刚到巴黎的不适应早在赤司来之前就消除了,除了赤司离去时的想念之外,基本上都还好。他一向没什么朋友,到了巴黎玩的好的也就几个同学,关系顶多算朋友,不是好朋友。

黑子很少参与他们的活动,酒吧不去,别人去酒吧的时候他不是去书店、图书馆就是在公寓里赶论文,他一向存在感低,不擅长与人交往。

但这也因此免去了很多麻烦,因为没人注意到他,三年半下来想与他交往的人寥寥无几,就两位法国女人以及一位意大利男人。

无一例外皆被黑子拒绝了。

其中喜欢他的某一位小姐曾经问过他是否有恋人,女人的直觉总是那么敏锐,黑子只有喝着香草奶昔慢慢告诉她:

“有,但是不是恋人。”

“是未婚夫。”

法国人在爱情方面向来开放,那位小姐在得知了“未婚夫”这个事实之后很淡定,丝毫没有被拒绝的哀伤,反而还微笑着说“祝福你们”。

黑子颔首,回她Merci。

后来的日子,以至于回日本的日子里黑子想起她,心中总有挥之不去的暖意,她是第一个祝福他们的人。

黑子今年上半年的答辩并不怎么顺利,没过似乎是理所应当的事情,不过哲学博士的学位也不是这么好拿的,黑子的导师还安慰他这次已经很不错,下半年还有机会。

如果等到下半年答辩的话,他离开日本就是四年了,不算赤司来巴黎的那次,他离开赤司也有四年了。

得知答辩结果的黑子精神恍惚地回了公寓,给赤司打了个电话。

电话那头的赤司听完了黑子的话,淡淡地说道:“哲也回来的时候新潟正好下雪。“

然后黑子又奋战了几个月。

巴黎二大的毕业证书和博士学位证书拿到手的时候黑子有点愣。

他可以回日本了。

他可以去雪国了。

他终于可以……和赤司并肩而行了。

后面的事情就是收拾东西、订机票……一切的一切都准备妥当,连毕业典礼都结束了,黑子就要离开巴黎了。

他离开巴黎的时候巴黎在下雪,他来到新潟的时候新潟在下雪。

巴黎到新潟的时间很漫长,还需要在东京转机,黑子在飞机上都快睡傻了,等到了成田国际机场黑子已经不知道自己这是第几次醒来,幸而东京离新潟不远,在飞机上翻了几眼罗素的《西方哲学史》,一下就到了。
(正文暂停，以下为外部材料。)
-- ==== Sys2Proof/Machine/Vault.lean ====
section
/-!
DEFINITION. Sys2Proof/Machine/Vault.lean: the key vault, the public-key engine and the tamper response (spec/16).
-/
namespace Sys2Proof.Machine

/-- Changes the vault. -/
def updVault (f : Vault → Vault) (s : State) : State := { s with vault := f s.vault }

/-! ### Root slots (R537, R538) -/

/-- The response of SY_ROOT (Table 2). -/
def rootFields (k : Option RootKey) : List Fld :=
  match k with | some k => [(16, 1, k.origin), (20, 4, kcv k.key)] | none => [(16, 1, 0), (20, 4, 0)]

/-- Loads a root slot. -/
def loadRoot (i : Nat) (key : List Byte) (origin : Nat) (s : State) : State := s.setRoot i (some { key := key, origin := origin })

/-- The random source has failed its health tests. -/
def entropyFailed (s : State) : Bool := s.attr .cipEntropyState = 2

/-- SY_ROOT op 0 (R537, R538). Values of op that Table 2 does not give end here. -/
def execSyRootGenerate (c : CmdRef) (s : State) : Host.Outcome State Fault Refusal :=
  .next (serve 0x1001 (fun e => fieldAt e 16 1 = 0 || decide (2 < fieldAt e 16 1)) [(16, 1), (17, 1)]
    (fun s _ e =>
      [(fieldAt e 16 1 ≠ 0 || decide (15 < fieldAt e 17 1), .eRange),
       ((s.root (fieldAt e 17 1)).isSome || entropyFailed s || vaultLocked s || !vaultRuns s, .eState)])
    (fun s _ e =>
      let r := drbg 32 s
      let s := loadRoot (fieldAt e 17 1) r.1 1 r.2
      (s, .final .ok (rootFields (s.root (fieldAt e 17 1)))))
    c s)

/-- The unwrap engines are free for the vault: no SA load waits, and fewer than 16 unwraps have been made in the tick (R502, R545). -/
def unwrapFree (s : State) : Bool := s.cipher.loads.isEmpty && decide (s.cipher.loadsDone < 16)

/-- An unwrap for the vault: the key, or none when it fails. -/
def vaultUnwrap (root : Nat) (blob : List Byte) (s : State) : Option (List Byte) × State :=
  ((s.root root).bind (fun w => keyUnwrap w.key blob), updCipher (fun c => { c with loadsDone := c.loadsDone + 1 }) s)

/-- The conditions of an import that a wait may have changed. -/
def importBad (s : State) (e : List Byte) : Bool :=
  (s.root (fieldAt e 17 1)).isSome || (s.root (fieldAt e 18 1)).isNone || vaultLocked s || !vaultRuns s

/-- The effect of SY_ROOT op 1 once an unwrap engine serves it. -/
def importRoot (s : State) (e : List Byte) : State × Answer :=
  let i := fieldAt e 17 1
  match vaultUnwrap (fieldAt e 18 1) (bytesAt e 20 40) s with
  | (none, s) => (s, .final .eIntegrity [])
  | (some k, s) => let s := loadRoot i k 2 s; (s, .final .ok (rootFields (s.root i)))

/-- A command that needs an unwrap engine has it now, or waits behind the SA loads (R545). -/
def withUnwrap (c : CmdRef) (run : State → List Byte → State × Answer) (s : State) (e : List Byte) : State × Answer :=
  if unwrapFree s && s.vault.unwraps.isEmpty then run s e
  else (updVault (fun v => { v with unwraps := v.unwraps ++ [c] }) (startQuietly c s), .accept)

/-- SY_ROOT op 1 (R537, R538). -/
def execSyRootImport (c : CmdRef) (s : State) : Host.Outcome State Fault Refusal :=
  .next (serve 0x1001 (fun e => fieldAt e 16 1 = 1) [(16, 1), (17, 1), (18, 1), (20, 40)]
    (fun s _ e =>
      let i := fieldAt e 17 1
      let w := fieldAt e 18 1
      [(decide (15 < i) || decide (15 < w) || w = i, .eRange), (importBad s e, .eState)])
    (fun s c e => withUnwrap c importRoot s e)
    c s)

/-- SY_ROOT op 2 (R537, R541): the slot empties at the next boundary. -/
def execSyRootErase (c : CmdRef) (s : State) : Host.Outcome State Fault Refusal :=
  .next (serve 0x1001 (fun e => fieldAt e 16 1 = 2) [(16, 1), (17, 1)]
    (fun s _ e => [(decide (15 < fieldAt e 17 1), .eRange), (!vaultRuns s, .eState)])
    (fun s _ e =>
      let i := fieldAt e 17 1
      (s.setRoot i ((s.root i).map (fun k => { k with erasing := true })), .final .ok (rootFields none)))
    c s)

/-! ### Working key slots (R539 to R541) -/

/-- The response of SY_KEY_SLOT (Table 3), but for the blob. -/
def slotFields (k : Option SlotKey) : List Fld :=
  match k with | some k => [(16, 1, 1 + b01 k.exportable), (20, 4, kcv k.key)] | none => [(16, 1, 0), (20, 4, 0)]

/-- The conditions of a load that a wait may have changed. -/
def slotBad (s : State) (e : List Byte) : Bool :=
  (s.slot (fieldAt e 20 2)).isSome || (s.root (fieldAt e 17 1)).isNone || vaultLocked s || !vaultRuns s

/-- The effect of SY_KEY_SLOT op 0 once an unwrap engine serves it. -/
def loadSlot (s : State) (e : List Byte) : State × Answer :=
  let i := fieldAt e 20 2
  match vaultUnwrap (fieldAt e 17 1) (bytesAt e 24 40) s with
  | (none, s) => (s, .final .eIntegrity [])
  | (some k, s) =>
    let s := s.setSlot i (some { key := k, exportable := bitOf (fieldAt e 18 1) 0 })
    (s, .final .ok (slotFields (s.slot i)))

/-- A command that has waited for an unwrap engine has it. -/
def unwrapNow (s : State) (c : CmdRef) : State :=
  match findTaken s c with
  | none => s
  | some t =>
    let e := t.entry
    let root : Bool := entryOpcode e = 0x1001
    answer c (if (if root then importBad s e else slotBad s e) then (s, .final .eState [])
      else if root then importRoot s e else loadSlot s e)

/-- The commands that wait for an unwrap engine are served at a boundary, in their order, when no SA load waits (R545). -/
def unwrapsDue (s : State) : State :=
  if !s.cipher.loads.isEmpty then s
  else
    let l := s.vault.unwraps.take (16 - s.cipher.loadsDone)
    l.foldl unwrapNow (updVault (fun v => { v with unwraps := v.unwraps.drop l.length }) s)

/-- SY_KEY_SLOT op 0 (R539, R540). Values of op that Table 3 does not give end here. -/
def execSyKeySlotLoad (c : CmdRef) (s : State) : Host.Outcome State Fault Refusal :=
  .next (serve 0x1002 (fun e => fieldAt e 16 1 = 0 || decide (2 < fieldAt e 16 1))
    [(16, 1), (17, 1), (18, 1), (20, 2), (24, 40)]
    (fun s _ e =>
      [(decide (1 < fieldAt e 18 1), .eBadParam),
       (fieldAt e 16 1 ≠ 0 || decide (15 < fieldAt e 17 1) || decide (8191 < fieldAt e 20 2), .eRange),
       (slotBad s e, .eState)])
    (fun s c e => withUnwrap c loadSlot s e)
    c s)

/-- SY_KEY_SLOT op 1 (R539, R541): the slot empties at the next boundary. -/
def execSyKeySlotErase (c : CmdRef) (s : State) : Host.Outcome State Fault Refusal :=
  .next (serve 0x1002 (fun e => fieldAt e 16 1 = 1) [(16, 1), (20, 2)]
    (fun s _ e => [(decide (8191 < fieldAt e 20 2), .eRange), (!vaultRuns s, .eState)])
    (fun s _ e =>
      let i := fieldAt e 20 2
      (s.setSlot i ((s.slot i).map (fun k => { k with erasing := true })), .final .ok (slotFields none)))
    c s)

/-- SY_KEY_SLOT op 2 (R539, R540): the export path of working slots. -/
def execSyKeySlotExport (c : CmdRef) (s : State) : Host.Outcome State Fault Refusal :=
  .next (serve 0x1002 (fun e => fieldAt e 16 1 = 2) [(16, 1), (17, 1), (20, 2)]
    (fun s _ e =>
      [(decide (15 < fieldAt e 17 1) || decide (8191 < fieldAt e 20 2), .eRange),
       ((s.root (fieldAt e 17 1)).isNone || (match s.slot (fieldAt e 20 2) with | some k => !k.exportable | none => true) ||
          vaultLocked s || !vaultRuns s, .eState)])
    (fun s _ e =>
      match s.root (fieldAt e 17 1), s.slot (fieldAt e 20 2) with
      | some r, some k =>
        (s, .final .ok (slotFields (some k) ++ [(24, 40, leNat (padTo 40 (keyWrap r.key k.key)))]))
      | _, _ => (s, .final .eState []))
    c s)

/-! ### The effect of an erase (R541) -/

/-- An SA load under way takes its key from a root, or from a working slot. -/
def loadUnderRoot (s : State) (r : Nat) : Bool :=
  s.cipher.loads.any (fun l => let c := dramCtx s l.sa; !ctxFromSlot c && ctxRoot c = r)
def loadUnderSlot (s : State) (k : Nat) : Bool :=
  s.cipher.loads.any (fun l => let c := dramCtx s l.sa; ctxFromSlot c && ctxSlot c = k)

/-- Evicts the residents whose key came from a root, or from a working slot. -/
def evictByRoot (r : Nat) (s : State) : State :=
  (residents s (fun c => !ctxFromSlot c && ctxRoot c = r)).foldl (fun s e => evict e.1 s) s
def evictBySlot (k : Nat) (s : State) : State :=
  (residents s (fun c => ctxFromSlot c && ctxSlot c = k)).foldl (fun s e => evict e.1 s) s

/-- KEY_ERASE_EFFECT at a boundary: a slot whose SA loads are finished empties and its resident contexts go. -/
def keyErase (s : State) : State :=
  let due := fun {β : Type} (t : Tab (Option β)) (f : β → Bool) =>
    t.filterMap (fun e => e.2.bind (fun k => if f k then some e.1 else none))
  let rs := (due s.vault.roots RootKey.erasing).filter (fun r => !loadUnderRoot s r)
  let ks := (due s.vault.slots SlotKey.erasing).filter (fun k => !loadUnderSlot s k)
  let s := rs.foldl (fun s r => evictByRoot r (s.setRoot r none)) s
  ks.foldl (fun s k => evictBySlot k (s.setSlot k none)) s

/-- KEY_ERASE_EFFECT (R541). -/
def execKeyEraseEffect (s : State) : Host.Outcome State Fault Refusal := .next (keyErase s)

/-! ### Key-wrap slots (R544) -/

/-- One item of SY_KEY_STORE. -/
def storeItem (s : State) (it : List Byte) : State × Status × List Byte :=
  let sa := fieldAt it 0 4
  let root := fieldAt it 4 1
  let flags := fieldAt it 5 1
  let blob := bytesAt it 8 40
  let verify := bitOf flags 0
  let say := fun (st : Status) => leBytes 1 st.code ++ List.replicate 7 0
  match firstFail
    [(decide (3 < flags) || fieldAt it 6 2 ≠ 0, .eBadParam),
     (decide (1048575 < sa) || decide (15 < root), .eRange),
     (!isFilled s (wrapAddr sa) || (verify && (s.root root).isNone) || vaultLocked s, .eState)] with
  | some st => (s, st, say st)
  | none =>
    let (good, s) := if verify then let r := vaultUnwrap root blob s; (r.1.isSome, r.2) else (true, s)
    if !good then (s, .eIntegrity, say .eIntegrity)
    else
      let slot := if bitOf flags 1 then List.replicate 64 0 else wrapSlot 1 root sa blob
      match writeAt (wrapAddr sa) 4 slot s with
      | (true, s) => (s, .ok, say .ok)
      | (false, s) => (s, .eIntegrity, say .eIntegrity)

/-- An item can be served in the present tick: a slot of its channel is left, and for a verify item an unwrap engine (R471, R545). -/
def storeReady (s : State) (it : List Byte) : Bool :=
  decide (0 < slotsFree s (addrChannel (wrapAddr (fieldAt it 0 4))) 4) && (!bitOf (fieldAt it 5 1) 0 || unwrapFree s)

/-- SY_KEY_STORE (R180, R544): items of 48 bytes under the rules of R145. -/
def execSyKeyStore (c : CmdRef) (dma : BatchIn) (s : State) : Host.Outcome State Fault Refusal :=
  .next (serve 0x1003 anyForm batchNamed
    (fun s sid e =>
      batchAreas 4096 48 s sid e ++ [(!vaultRuns s || gated s 0 || gated s 1, .eState)])
    (fun s c e =>
      let l := batchInput s c e dma.bytes
      runBatchWhile c dma.slice l (fieldAt e 40 8) storeReady storeItem ((List.range (fieldAt e 16 4)).map (fun k => bytesAt l (48 * k) 48)) []
        (batchProgress s c) s)
    c s)

/-! ### Rebuild (R546) -/

/-- CONTEXT_REBUILD (R546): the delete action has met every stale context. -/
def execContextRebuild (s : State) : Host.Outcome State Fault Refusal := .next (rebuildEnd (rebuildTick s))

/-! ### The public-key engine (R547 to R555) -/

/-- Conditions that every form of SY_PK shares (Table 8, R555). -/
def pkChecks (op : Nat) (s : State) (sid : Nat) (e : List Byte) : List (Bool × Status) :=
  let flags := fieldAt e 18 1
  let toSlot : Bool := op = 3 && fieldAt e 19 1 = 0
  [(decide (3 < flags) || (bitOf flags 0 && op ≠ 4) || (bitOf flags 1 && !toSlot), .eBadParam),
   (decide (5 < fieldAt e 16 1) || decide (7 < fieldAt e 17 1) || decide (32 < fieldAt e 22 1) ||
      areaBad s sid (fieldAt e 24 8) 320, .eRange),
   (decide (16 ≤ s.vault.queue.length) || gated s 11 || !vaultRuns s || (vaultLocked s && op ≠ 5), .eState)]

/-- The private-key slot that an entry names is loaded. -/
def pkLoaded (s : State) (e : List Byte) : Bool := (s.pk (fieldAt e 17 1)).isSome
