-- ==== Sys2Proof/Machine/Deframer.lean ====
section
/-!
DEFINITION. Sys2Proof/Machine/Deframer.lean: the way of released codewords through the deframer: the overhead parser, the hold or status
stage, the tributary sluice, and the demapping of groups (R321 and R322 of spec/09, R336 to R344 of spec/10, R379 to R383 of spec/11, R402
to R407 of spec/12).
-/
namespace Sys2Proof.Machine

/-! ### Instants (R321, R343, R344) -/

/-- The clock by which an overhead codeword is parsed. -/
def HeldCw.parseAt (w : HeldCw) : Nat := w.release + 648

/-- The clock at which a codeword's payload enters the sluice: past the frame hold of 1,728 clocks, or the status stage of 81, then the
alignment and overhead stage and the slot demultiplexer. -/
def HeldCw.sluiceAt (w : HeldCw) : Nat := w.release + (if w.low then 81 else 1728) + 648 + 578

/-- The clock at which it leaves the tributary sluice. -/
def HeldCw.leaveAt (w : HeldCw) : Nat := w.sluiceAt + 43

/-- A codeword is the overhead codeword of its block and has not been parsed. -/
def HeldCw.unparsed (w : HeldCw) : Bool := w.index % 126 = 0 && w.ok.isNone

/-! ### The overhead parser (R339 to R343) -/

/-- The mfas of a frame of a port, where it is known. -/
def frameMfas (x : Line) (frame : Nat) : Option Nat :=
  match x.held.find? (fun w => w.frame = frame && w.index = 0) with
  | some w => w.mfas
  | none => (x.contents.find? (fun c => c.frame = frame)).bind (·.mfas)

/-- The fields of a block's overhead are read, or its runs are broken. -/
def readOverhead (p frame k : Nat) (b : List Byte) (s : State) : State :=
  let s := if k = 0 then frameBegins p frame b s else s
  let s :=
    if overheadOk s p k b then
      let s := if k = 0 then readBlock0 p b s else s
      (List.range 32).foldl (fun s j =>
        readSlot p (32 * k + j) (b01 (bitOf (fieldAt b 64 4) j)) (fieldAt b (96 + j) 1) (fieldAt b (128 + 4 * j) 4) s) s
    else
      let s := (if k = 0 then breakBlock0 p s else s).count .alfOhRejects p
      (List.range 32).foldl (fun s j => breakSlot p (32 * k + j) s) s
  if k = 0 then readGcc p (overheadOk s p k b) b s else s

/-- A held codeword has been parsed. -/
def markParsed (p : Nat) (w : HeldCw) (ok : Bool) (s : State) : State :=
  let x := s.line p
  let mfas := x.mfasRef.map (fun r => (r + x.mfasFrames) % 256)
  s.setLine p { x with held := x.held.map (fun v =>
    if v.frame = w.frame && v.index = w.index then { v with ok := some ok, mfas := if w.index = 0 then mfas else none } else v) }

/-- What a frame's overhead puts under replacement, or takes from it, in low-latency mode is for the next frame (R321). -/
def noteLag (p : Nat) (w : HeldCw) (before : List Nat) (s : State) : State :=
  let after := replacedSlots s p
  if w.low && before ≠ after then
    s.setLine p { s.line p with lags := (w.frame, nsDiff after before, nsDiff before after) :: (s.line p).lags }
  else s

/-- The parser acts on an overhead codeword: its fields, adoption, and at the last block of the frame dPLM. -/
def parseHeld (p : Nat) (w : HeldCw) (s : State) : State :=
  let k := w.index / 126
  if !(s.conv p).rxIn then markParsed p w false s
  else
    let before := replacedSlots s p
    let ok := overheadOk s p k w.bytes
    let s := markParsed p w ok (readOverhead p w.frame k w.bytes s)
    let s := (groupList s).foldl (adopt (frameMfas (s.line p) w.frame)) s
    noteLag p w before (settle (if k + 1 = modeSlots w.mode / 32 then plmJudge p s else s))

/-! ### Slot content (R336, R371) -/

/-- Content of block `k` so far: the payload codewords that follow its overhead codeword without a gap. -/
def Content.reach (c : Content) (k : Nat) : Nat :=
  ((List.range 125).takeWhile (fun j => c.cws.any (fun w => w.1 = 126 * k + 1 + j))).length

/-- A byte of a slot in a frame, and whether the sluice has replaced it. -/
def Content.slotByte (c : Content) (slot i : Nat) : Byte × Bool :=
  match c.cws.find? (fun w => w.1 = 126 * (slot / 32) + 1 + i / 32) with
  | some w => (w.2.1.getD (32 * (i % 32) + slot % 32) 0, w.2.2.contains slot)
  | none => (0, true)

/-- The zero bits of a byte. -/
def zeroBits (b : Byte) : Nat := (List.range 8).countP (fun i => !b.getLsbD i)

/-- The zero bits that a slot's payload in a frame came with. -/
def Content.slotZeros (c : Content) (slot : Nat) : Nat :=
  ((List.range 4000).map (fun i => zeroBits (c.slotByte slot i).1)).sum

/-- dAIS of a slot on a frame's payload (Table 3 of 11): three frames in a row that are judged. A block that was rejected breaks the run. -/
def aisSlot (p : Nat) (c : Content) (s : State) (i : Nat) : State :=
  let x := s.line p
  let r := Tab.get {} x.slots i
  let run := if r.aisFrame + 1 = c.frame then r else { r with aisIn := 0, aisOut := 0 }
  let ones := decide (c.slotZeros i ≤ 32)
  let r := { run with aisIn := runNext ones run.aisIn, aisOut := runNext (!ones) run.aisOut, aisFrame := c.frame }
  let s := s.setLine p { x with slots := Tab.put {} x.slots i r }
  if (rxGroupOf s (128 * p + i)).isNone || x.frozen then s
  else if 3 ≤ r.aisIn then declareSlot p i 5 true s
  else if 3 ≤ r.aisOut then declareSlot p i 5 false s
  else s

/-- The payload of a block has passed: dAIS of its slots. -/
def aisBlock (p k : Nat) (c : Content) (s : State) : State :=
  if c.good.contains k && c.reach k = 125 then settle (((List.range 32).map (fun j => 32 * k + j)).foldl (aisSlot p c) s)
  else s
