/-- COLD_RESET: a short pulse is ignored, one of 1 to 10 us has no defined effect and is the one stop of the model, a full one restarts the part. (rests on R54, R62, R63, R67) -/
def Obligations.ColdResetByPulse : Prop :=
  (∀ ns straps ok s, ns < 1000 → exec (.coldReset ns straps ok) s = .next s) ∧
  (∀ ns straps ok s, 1000 ≤ ns → ns < 10000 → exec (.coldReset ns straps ok) s = .refused .undefinedPulse) ∧
  (∀ ns straps ok s, 10000 ≤ ns → s.power.phase = .waitStart ∨ s.power.phase = .sequencing →
    Gives (.coldReset ns straps ok) s (fun t => t.power.straps = straps ∧ bitOf t.power.causes 1 = true ∧
      (bitOf s.power.causes 0 = true → bitOf t.power.causes 0 = true))) ∧
  (∀ ns straps ok s, 10000 ≤ ns → barAlive s = true → Gives (.coldReset ns straps ok) s (fun t =>
    t.power.straps = straps ∧ bitOf t.power.causes 1 = true ∧ t.tick = 0 ∧ t.clk.ticking = false ∧ t.sessions = [] ∧
    t.gates = {} ∧ t.memory = {} ∧ t.groups = [] ∧ t.fuse = s.fuse ∧ t.nor = s.nor ∧ t.sealed = s.sealed ∧
    t.vault.roots = s.vault.roots ∧ t.cellRecords = s.cellRecords ∧ t.laneTable = s.laneTable)) ∧
  (∀ ns straps ok s, 10000 ≤ ns → s.power.phase = .sealedStandby → s.power.sealedByBall = true →
    s.power.sealHigh = false → exec (.coldReset ns straps ok) s = .next s) ∧
  (∀ (i : Instr) (s : State), (∀ ns straps ok, i = .coldReset ns straps ok → ns < 1000 ∨ 10000 ≤ ns) → ∃ t, exec i s = .next t)

/-- A cold or warm reset keeps exactly what Table 11 of spec/02 keeps. (rests on R63, R67, R183) -/
def Obligations.ResetMatrixKeepsAndClears : Prop :=
  ∀ (warm : Bool) (s : State),
    let t := hardReset warm s
    t.fuse = s.fuse ∧ t.nor = s.nor ∧ t.sealed = s.sealed ∧ t.cellRecords = s.cellRecords ∧ t.laneTable = s.laneTable ∧
    t.vault.roots = s.vault.roots ∧ t.tarnish.nvm = s.tarnish.nvm ∧ t.vault.slots = [] ∧
    t.memory.dram = (if warm then s.memory.dram else []) ∧
    t.tick = 0 ∧ t.clk.ticking = false ∧ t.sessions = [] ∧ t.gates = {} ∧ t.tables = [] ∧ t.commits = [] ∧ t.groups = [] ∧
    t.chans = [] ∧ t.convs = [] ∧ t.lanes = [] ∧ t.written = [] ∧ t.acc = [] ∧ t.perf = {} ∧ t.pm = {} ∧ t.pcie = {} ∧
    t.bar = {} ∧
    (∀ a i j, i < 65536 → j < 65536 → t.attr a i j =
      if attrKept a = true ∨ (warm = true ∧ attrKeptWarm a = true) then s.attr a i j else resetValue s.fuse a i)

/-- WARM_RESET, SEALED_STANDBY_ENTRY, SEALED_WAKE, POWER_DOWN and SEALED_DOMAIN_POWER_LOSS complete with the effects of spec/02. (rests on R56, R60, R62, R64, R67) -/
def Obligations.WarmResetAndStandby : Prop :=
  (∀ ns s, ns < 1000 → exec (.warmReset (.ball ns)) s = .next s) ∧
  (∀ ns s, 10000 ≤ ns → barAlive s = true → Gives (.warmReset (.ball ns)) s (fun t =>
    t.tick = 0 ∧ t.clk.ticking = false ∧ t.sessions = [] ∧ t.gates = {} ∧ t.power.phase = .waitStart ∧
    bitOf t.power.causes 2 = true)) ∧
  (∀ s, requestPending s = 1 → barAlive s = true → Gives (.warmReset .request) s (fun t =>
    t.tick = 0 ∧ t.sessions = [] ∧ t.power.phase = .waitStart ∧ bitOf t.power.causes 3 = true)) ∧
  (∀ ns s, 1000 ≤ ns → ns < 10000 → exec (.warmReset (.ball ns)) s = .next s.draw.2 ∨
    exec (.warmReset (.ball ns)) s = .next (warmReset 4 s.draw.2)) ∧
  (∀ byBall s, barAlive s = true → requestPending s ≠ 1 → byBall = true ∨ s.attr .powerSealRequest = 1 →
    Gives (.sealedStandbyEntry byBall) s (fun t =>
      t.power.phase = .sealedStandby ∧ t.power.railsUp = [] ∧ t.power.pwrgd = false ∧ t.vault.slots = [] ∧
      t.power.sealedByBall = byBall ∧ t.power.sealHigh = !byBall)) ∧
  (∀ byPorst straps ok s, s.power.phase = .sealedStandby → s.power.vinGood = true →
    byPorst = false ∨ s.power.sealedByBall = false ∨ s.power.sealHigh = true → Gives (.sealedWake byPorst straps ok) s (fun t =>
    bitOf t.power.causes 7 = true ∧ t.power.straps = straps ∧ t.power.phase = (if ok then .waitStart else .sequencing))) ∧
  (∀ s, s.power.vinGood = true → s.power.phase ≠ .sealedStandby → Gives .powerDown s (fun t =>
    t.power.phase = .off ∧ t.power.railsUp = [] ∧ t.power.pwrgd = false ∧ t.power.vinGood = false ∧
    t.sealed = s.sealed ∧ t.vault.roots = s.vault.roots ∧ t.sessions = [])) ∧
  (∀ s, Gives .sealedDomainPowerLoss s (fun t => t.sealed = {} ∧ t.vault.roots = [] ∧ t.power.phase = .off ∧ t.nor = s.nor))

/-- PORT_RESET takes effect at its boundary and PORT_RESET_END ends it at the next. (rests on R36, R65, R74) -/
def Obligations.PortResetSpansOneTick : Prop :=
  (∀ (p : Fin 2) s, requestPending s = 2 + p.val → s.power.phase = .active → s.clk.ticking = true →
    s.power.portReset = none → s.attr .powerSealRequest ≠ 1 → Gives (.portReset p) s (fun t =>
      t.power.portReset = some p.val ∧ t.power.portResetTick = s.tick.toNat ∧ t.tick = s.tick ∧
      t.table (1 + p.val) = {} ∧ t.table (3 + p.val) = {} ∧ t.table (5 + p.val) = {})) ∧
  (∀ (p : Fin 2) s, s.power.portReset = some p.val → s.power.portResetTick < s.tick.toNat →
    Gives (.portResetEnd p) s (fun t => t.power.portReset = none ∧ t.tick = s.tick))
拖着行李箱走出机场,正准备去打车,在前方就看见了一个非常眼熟的人。

站在冰天雪地之间的,是他的爱人。

坐了三十多个小时的飞机的疲惫感似乎在看到这个人之后一扫而光,黑子没有立刻跑过去扑上去,而是像往常一样慢悠悠走过去,轻轻地抱住了他,在他耳边唤他的名字。

“征十郎。”

全文完。

啰啰嗦嗦的后记:

终于写完了呢XD。

打下全文完的那一刻真的有点sad因为这我第一篇写完的赤黑中篇意义非凡呀(ω`)。

首先在这里要感谢谢各位有耐心的妹子们能喜欢并追完我的拙作,我爱你们><~

怎么说呢ww前段时间清书柜的时候忽然看见了雪国,以前是PAPA推荐才看的,但是那时候是个小学狗根本看不懂,现在看才感觉其实挺深奥的orz川端康成的文笔真的超棒,典型的日系小清新(笑),有兴趣的大家可以去看看。之所以写这篇文是因为从很久以前就想写一篇旅游文啦!然后又看了雪国于是酝酿了一下就吐出这篇了233

这篇文大概(。)会出本,不过独立出本是不可能的w。要出的话会和我的一些中篇或者是短篇一起搞个合志,到时候会修改一下然后再多加几个番外这样?不过以我的拖延症属性要拖到很久以后了_(:3」∠)_有妹子想要说不定会吐的快一点噢(你

就是这么多w我们下次再见。

很可能我有一段时间都不会再写赤黑文了(。

P.S.有想要TXT的妹子嘛?

☆、番外①【平行世界的他们】

作者有话要说:

渣够基三的蠢作者回来辣!!!!!

大家有没有想我!!!(打

黑子也不知道自己为什么要报去新潟的旅游团,大概是想学文艺青年装装B来个邂逅,虽然根本不会有邂逅,他也确确实实是个文青。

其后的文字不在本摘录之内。